:: Records drawn from a dataset ::

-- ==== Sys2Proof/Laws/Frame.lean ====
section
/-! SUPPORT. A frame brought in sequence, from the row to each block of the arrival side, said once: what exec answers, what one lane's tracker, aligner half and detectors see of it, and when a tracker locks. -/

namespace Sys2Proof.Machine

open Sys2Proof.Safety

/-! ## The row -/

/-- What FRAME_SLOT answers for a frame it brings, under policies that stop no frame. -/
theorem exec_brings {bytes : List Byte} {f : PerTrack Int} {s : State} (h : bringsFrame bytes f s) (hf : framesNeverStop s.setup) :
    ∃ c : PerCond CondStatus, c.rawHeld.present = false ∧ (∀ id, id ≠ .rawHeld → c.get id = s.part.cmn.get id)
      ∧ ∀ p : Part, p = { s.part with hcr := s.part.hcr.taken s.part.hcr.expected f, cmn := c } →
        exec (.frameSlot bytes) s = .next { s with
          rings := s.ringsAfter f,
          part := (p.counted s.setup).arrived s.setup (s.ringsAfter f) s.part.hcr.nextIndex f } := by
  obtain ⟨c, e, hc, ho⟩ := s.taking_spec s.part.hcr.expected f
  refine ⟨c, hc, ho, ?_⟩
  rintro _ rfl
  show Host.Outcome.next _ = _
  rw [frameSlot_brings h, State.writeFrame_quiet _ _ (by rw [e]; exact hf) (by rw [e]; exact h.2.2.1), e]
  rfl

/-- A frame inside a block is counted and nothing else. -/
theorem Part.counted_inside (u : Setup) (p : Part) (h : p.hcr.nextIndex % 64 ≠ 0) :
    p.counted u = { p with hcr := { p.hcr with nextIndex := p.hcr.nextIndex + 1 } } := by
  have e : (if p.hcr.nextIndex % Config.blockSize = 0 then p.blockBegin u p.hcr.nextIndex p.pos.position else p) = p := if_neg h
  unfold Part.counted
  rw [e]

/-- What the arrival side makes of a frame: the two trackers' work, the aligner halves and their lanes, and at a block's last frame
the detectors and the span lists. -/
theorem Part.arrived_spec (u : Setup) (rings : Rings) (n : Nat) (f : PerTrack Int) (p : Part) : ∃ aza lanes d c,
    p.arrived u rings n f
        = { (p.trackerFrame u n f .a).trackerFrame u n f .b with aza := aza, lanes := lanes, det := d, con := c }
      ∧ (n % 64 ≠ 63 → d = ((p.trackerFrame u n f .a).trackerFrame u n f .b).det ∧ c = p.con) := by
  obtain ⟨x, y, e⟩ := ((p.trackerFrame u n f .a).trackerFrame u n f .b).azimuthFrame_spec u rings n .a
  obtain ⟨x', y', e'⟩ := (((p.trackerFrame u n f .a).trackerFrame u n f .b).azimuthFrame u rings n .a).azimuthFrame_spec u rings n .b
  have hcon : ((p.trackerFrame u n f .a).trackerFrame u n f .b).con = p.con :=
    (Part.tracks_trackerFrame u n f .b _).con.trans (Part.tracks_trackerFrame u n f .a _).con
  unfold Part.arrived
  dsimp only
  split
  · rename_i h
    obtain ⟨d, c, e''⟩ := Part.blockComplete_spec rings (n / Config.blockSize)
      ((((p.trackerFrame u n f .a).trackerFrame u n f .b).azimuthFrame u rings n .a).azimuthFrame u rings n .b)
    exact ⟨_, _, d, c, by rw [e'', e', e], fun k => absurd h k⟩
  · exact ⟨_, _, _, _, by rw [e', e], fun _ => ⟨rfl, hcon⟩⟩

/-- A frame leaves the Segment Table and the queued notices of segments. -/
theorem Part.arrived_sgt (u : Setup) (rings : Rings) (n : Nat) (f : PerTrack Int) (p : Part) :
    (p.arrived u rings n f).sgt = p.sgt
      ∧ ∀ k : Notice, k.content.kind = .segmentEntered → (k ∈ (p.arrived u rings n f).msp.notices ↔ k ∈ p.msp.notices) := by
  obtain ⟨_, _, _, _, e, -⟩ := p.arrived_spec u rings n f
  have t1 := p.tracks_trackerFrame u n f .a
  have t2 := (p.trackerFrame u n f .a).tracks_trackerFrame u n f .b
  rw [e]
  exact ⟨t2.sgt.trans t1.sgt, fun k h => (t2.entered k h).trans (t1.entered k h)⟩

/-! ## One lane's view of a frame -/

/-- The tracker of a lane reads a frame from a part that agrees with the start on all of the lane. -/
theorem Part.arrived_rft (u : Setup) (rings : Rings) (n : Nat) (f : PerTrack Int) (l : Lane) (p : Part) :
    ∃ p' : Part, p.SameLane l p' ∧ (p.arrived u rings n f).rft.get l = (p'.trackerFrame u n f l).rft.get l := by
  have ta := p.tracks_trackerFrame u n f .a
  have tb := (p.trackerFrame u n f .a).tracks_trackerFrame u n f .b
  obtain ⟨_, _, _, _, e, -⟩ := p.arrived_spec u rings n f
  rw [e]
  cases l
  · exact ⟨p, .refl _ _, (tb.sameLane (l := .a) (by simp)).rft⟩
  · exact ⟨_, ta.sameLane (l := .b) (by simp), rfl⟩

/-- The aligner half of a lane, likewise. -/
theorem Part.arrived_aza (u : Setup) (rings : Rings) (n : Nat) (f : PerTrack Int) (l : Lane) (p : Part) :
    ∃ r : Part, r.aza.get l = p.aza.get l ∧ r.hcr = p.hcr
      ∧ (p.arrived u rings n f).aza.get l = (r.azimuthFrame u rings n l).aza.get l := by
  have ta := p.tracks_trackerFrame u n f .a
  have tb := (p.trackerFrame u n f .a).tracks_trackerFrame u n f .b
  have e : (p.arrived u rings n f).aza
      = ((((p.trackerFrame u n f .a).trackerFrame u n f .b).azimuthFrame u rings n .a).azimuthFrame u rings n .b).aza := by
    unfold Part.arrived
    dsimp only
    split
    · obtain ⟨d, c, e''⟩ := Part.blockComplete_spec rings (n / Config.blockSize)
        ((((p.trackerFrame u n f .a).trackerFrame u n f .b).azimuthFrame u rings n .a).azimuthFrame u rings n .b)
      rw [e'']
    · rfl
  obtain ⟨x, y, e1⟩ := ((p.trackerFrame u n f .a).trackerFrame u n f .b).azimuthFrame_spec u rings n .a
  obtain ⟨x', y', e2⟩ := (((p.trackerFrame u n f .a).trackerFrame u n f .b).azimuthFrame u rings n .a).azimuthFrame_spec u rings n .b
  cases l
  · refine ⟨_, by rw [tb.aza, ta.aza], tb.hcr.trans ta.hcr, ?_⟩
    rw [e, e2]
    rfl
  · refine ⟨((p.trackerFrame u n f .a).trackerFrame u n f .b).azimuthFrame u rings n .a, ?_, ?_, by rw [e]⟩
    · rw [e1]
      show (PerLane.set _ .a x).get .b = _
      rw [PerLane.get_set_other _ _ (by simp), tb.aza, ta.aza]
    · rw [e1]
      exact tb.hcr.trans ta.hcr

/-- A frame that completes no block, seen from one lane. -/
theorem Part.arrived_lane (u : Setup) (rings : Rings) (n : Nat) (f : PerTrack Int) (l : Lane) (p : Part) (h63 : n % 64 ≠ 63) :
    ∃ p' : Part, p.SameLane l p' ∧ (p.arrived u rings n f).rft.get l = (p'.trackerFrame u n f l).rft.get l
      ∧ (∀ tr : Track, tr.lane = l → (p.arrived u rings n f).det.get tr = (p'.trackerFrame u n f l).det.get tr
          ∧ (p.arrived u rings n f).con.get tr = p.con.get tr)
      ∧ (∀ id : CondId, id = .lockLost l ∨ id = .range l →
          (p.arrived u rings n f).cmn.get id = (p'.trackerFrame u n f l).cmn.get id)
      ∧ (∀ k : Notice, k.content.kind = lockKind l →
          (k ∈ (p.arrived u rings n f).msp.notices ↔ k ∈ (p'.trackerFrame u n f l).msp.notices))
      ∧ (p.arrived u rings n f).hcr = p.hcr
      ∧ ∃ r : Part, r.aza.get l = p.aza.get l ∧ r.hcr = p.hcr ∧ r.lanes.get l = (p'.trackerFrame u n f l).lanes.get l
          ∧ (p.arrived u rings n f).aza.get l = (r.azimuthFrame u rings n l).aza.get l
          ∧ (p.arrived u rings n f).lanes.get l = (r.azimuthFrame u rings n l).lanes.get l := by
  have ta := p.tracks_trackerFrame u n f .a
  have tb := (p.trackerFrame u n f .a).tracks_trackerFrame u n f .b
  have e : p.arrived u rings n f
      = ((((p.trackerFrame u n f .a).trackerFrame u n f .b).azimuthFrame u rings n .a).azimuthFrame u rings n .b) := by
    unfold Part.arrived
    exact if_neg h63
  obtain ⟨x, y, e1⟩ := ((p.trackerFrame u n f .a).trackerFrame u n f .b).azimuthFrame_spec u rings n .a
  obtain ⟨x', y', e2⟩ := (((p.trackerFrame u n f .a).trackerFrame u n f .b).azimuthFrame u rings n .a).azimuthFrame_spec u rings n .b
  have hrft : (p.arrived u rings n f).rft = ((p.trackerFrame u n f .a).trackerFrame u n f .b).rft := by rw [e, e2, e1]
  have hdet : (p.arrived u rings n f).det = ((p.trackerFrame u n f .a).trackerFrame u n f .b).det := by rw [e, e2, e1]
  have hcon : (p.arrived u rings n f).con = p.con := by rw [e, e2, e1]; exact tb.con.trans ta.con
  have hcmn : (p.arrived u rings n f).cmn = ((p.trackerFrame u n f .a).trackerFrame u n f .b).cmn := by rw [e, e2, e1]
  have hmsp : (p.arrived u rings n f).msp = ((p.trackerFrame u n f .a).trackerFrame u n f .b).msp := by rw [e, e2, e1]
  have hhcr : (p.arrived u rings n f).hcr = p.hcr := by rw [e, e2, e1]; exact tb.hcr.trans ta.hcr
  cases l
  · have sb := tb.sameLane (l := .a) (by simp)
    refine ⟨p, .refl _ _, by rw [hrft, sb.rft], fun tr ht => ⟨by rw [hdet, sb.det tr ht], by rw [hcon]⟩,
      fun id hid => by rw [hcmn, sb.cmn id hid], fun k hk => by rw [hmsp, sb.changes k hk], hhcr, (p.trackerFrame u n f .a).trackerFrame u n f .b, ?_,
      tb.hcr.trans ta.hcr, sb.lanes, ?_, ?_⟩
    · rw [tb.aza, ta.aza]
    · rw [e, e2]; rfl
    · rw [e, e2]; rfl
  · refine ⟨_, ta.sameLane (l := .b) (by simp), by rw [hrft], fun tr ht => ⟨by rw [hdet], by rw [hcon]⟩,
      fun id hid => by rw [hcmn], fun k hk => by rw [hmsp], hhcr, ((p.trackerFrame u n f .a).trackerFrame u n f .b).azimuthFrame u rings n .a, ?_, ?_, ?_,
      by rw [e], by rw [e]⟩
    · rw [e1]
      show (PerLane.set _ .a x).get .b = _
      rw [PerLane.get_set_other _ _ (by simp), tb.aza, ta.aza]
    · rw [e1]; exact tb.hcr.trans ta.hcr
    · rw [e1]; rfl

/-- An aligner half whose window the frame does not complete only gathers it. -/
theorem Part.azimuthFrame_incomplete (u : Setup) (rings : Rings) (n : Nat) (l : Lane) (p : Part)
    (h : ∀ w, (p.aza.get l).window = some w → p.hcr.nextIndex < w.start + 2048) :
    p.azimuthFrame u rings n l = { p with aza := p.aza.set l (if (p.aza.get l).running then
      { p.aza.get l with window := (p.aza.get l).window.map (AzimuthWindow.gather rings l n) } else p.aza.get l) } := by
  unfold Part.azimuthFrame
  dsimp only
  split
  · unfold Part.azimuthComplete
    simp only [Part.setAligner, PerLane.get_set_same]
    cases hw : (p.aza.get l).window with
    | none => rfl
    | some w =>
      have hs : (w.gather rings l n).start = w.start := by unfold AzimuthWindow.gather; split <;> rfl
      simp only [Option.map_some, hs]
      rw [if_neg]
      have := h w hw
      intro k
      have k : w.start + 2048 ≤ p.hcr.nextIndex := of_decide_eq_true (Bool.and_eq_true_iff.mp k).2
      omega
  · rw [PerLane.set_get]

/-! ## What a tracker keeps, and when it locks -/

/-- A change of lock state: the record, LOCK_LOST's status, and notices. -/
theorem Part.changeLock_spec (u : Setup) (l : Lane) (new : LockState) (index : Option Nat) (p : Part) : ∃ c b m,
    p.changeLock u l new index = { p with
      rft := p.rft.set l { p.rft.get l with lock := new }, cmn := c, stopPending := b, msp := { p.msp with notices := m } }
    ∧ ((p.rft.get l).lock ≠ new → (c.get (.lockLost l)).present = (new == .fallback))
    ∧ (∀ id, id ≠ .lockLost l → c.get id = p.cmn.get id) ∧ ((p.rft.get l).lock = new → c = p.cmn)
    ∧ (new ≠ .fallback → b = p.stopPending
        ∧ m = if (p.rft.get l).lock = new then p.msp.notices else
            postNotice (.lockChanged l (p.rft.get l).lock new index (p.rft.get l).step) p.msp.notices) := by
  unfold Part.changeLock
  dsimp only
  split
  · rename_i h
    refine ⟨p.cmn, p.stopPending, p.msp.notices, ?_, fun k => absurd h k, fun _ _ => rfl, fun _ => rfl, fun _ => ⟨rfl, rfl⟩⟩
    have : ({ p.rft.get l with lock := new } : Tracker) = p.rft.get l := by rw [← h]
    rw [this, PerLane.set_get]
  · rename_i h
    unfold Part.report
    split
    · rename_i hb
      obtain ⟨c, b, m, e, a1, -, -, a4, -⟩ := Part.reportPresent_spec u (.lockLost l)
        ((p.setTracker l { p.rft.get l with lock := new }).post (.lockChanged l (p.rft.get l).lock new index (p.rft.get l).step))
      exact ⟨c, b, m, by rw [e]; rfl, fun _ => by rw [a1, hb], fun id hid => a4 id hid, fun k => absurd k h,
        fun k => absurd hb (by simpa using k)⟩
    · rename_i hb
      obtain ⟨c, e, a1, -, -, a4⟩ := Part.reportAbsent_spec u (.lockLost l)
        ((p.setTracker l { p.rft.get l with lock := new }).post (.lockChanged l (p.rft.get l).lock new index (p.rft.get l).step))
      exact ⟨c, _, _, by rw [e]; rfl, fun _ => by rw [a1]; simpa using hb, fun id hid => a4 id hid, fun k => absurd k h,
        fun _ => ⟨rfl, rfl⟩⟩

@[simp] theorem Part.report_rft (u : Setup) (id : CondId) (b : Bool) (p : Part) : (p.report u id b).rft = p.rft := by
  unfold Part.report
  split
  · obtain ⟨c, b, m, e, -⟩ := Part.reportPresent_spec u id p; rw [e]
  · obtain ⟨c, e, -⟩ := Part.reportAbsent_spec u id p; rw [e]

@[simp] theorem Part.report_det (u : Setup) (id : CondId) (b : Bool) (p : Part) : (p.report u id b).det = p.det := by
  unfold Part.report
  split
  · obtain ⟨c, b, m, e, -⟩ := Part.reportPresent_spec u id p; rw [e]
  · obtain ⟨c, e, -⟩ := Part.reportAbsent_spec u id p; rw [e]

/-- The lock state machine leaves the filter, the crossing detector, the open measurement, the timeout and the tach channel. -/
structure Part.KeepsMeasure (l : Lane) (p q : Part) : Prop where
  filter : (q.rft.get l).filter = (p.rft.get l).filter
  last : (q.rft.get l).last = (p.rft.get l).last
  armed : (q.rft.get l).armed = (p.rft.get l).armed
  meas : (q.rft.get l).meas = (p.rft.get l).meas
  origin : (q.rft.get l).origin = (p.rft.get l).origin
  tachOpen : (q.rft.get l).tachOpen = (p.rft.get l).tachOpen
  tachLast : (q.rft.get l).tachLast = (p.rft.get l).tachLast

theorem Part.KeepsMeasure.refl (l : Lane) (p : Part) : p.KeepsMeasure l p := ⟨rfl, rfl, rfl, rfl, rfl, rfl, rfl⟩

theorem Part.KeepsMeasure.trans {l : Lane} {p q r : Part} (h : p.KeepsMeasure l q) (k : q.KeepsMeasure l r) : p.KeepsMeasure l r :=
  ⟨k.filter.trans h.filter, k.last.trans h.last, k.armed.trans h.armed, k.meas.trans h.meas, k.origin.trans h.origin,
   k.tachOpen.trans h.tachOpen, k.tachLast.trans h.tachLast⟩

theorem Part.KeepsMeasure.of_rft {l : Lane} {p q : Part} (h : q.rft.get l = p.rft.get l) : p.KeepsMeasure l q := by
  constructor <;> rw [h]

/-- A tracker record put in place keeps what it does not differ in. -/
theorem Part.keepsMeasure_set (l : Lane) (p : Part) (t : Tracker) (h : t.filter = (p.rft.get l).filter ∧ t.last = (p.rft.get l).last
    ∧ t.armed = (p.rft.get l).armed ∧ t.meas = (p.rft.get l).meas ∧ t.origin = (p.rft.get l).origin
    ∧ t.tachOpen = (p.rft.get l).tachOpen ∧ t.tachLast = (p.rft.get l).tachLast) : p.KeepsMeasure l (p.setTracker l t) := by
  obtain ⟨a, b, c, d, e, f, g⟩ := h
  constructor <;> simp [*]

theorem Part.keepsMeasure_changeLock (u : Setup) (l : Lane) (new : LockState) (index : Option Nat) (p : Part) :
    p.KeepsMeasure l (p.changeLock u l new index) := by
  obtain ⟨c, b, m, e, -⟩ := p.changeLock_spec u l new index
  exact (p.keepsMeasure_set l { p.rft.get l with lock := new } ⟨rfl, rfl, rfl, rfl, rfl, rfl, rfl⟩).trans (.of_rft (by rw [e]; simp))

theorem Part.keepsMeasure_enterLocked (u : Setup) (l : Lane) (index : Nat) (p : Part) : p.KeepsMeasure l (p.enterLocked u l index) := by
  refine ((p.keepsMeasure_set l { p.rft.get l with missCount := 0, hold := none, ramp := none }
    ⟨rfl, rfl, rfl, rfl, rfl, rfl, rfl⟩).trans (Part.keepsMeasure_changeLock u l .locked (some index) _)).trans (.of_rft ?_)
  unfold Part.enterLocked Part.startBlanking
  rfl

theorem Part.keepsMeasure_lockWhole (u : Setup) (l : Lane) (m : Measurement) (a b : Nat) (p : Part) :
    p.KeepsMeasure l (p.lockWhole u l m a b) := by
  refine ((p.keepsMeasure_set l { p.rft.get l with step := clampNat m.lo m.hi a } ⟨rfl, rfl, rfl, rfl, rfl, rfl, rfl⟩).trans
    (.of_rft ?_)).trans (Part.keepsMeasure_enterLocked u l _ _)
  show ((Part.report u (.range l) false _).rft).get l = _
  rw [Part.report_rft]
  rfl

:: WHAT THE TASK REQUIRES ::
Return the total of lines in these records that hold "tachOpen", without any other words.

:: ANSWER TO THIS EXERCISE ::
3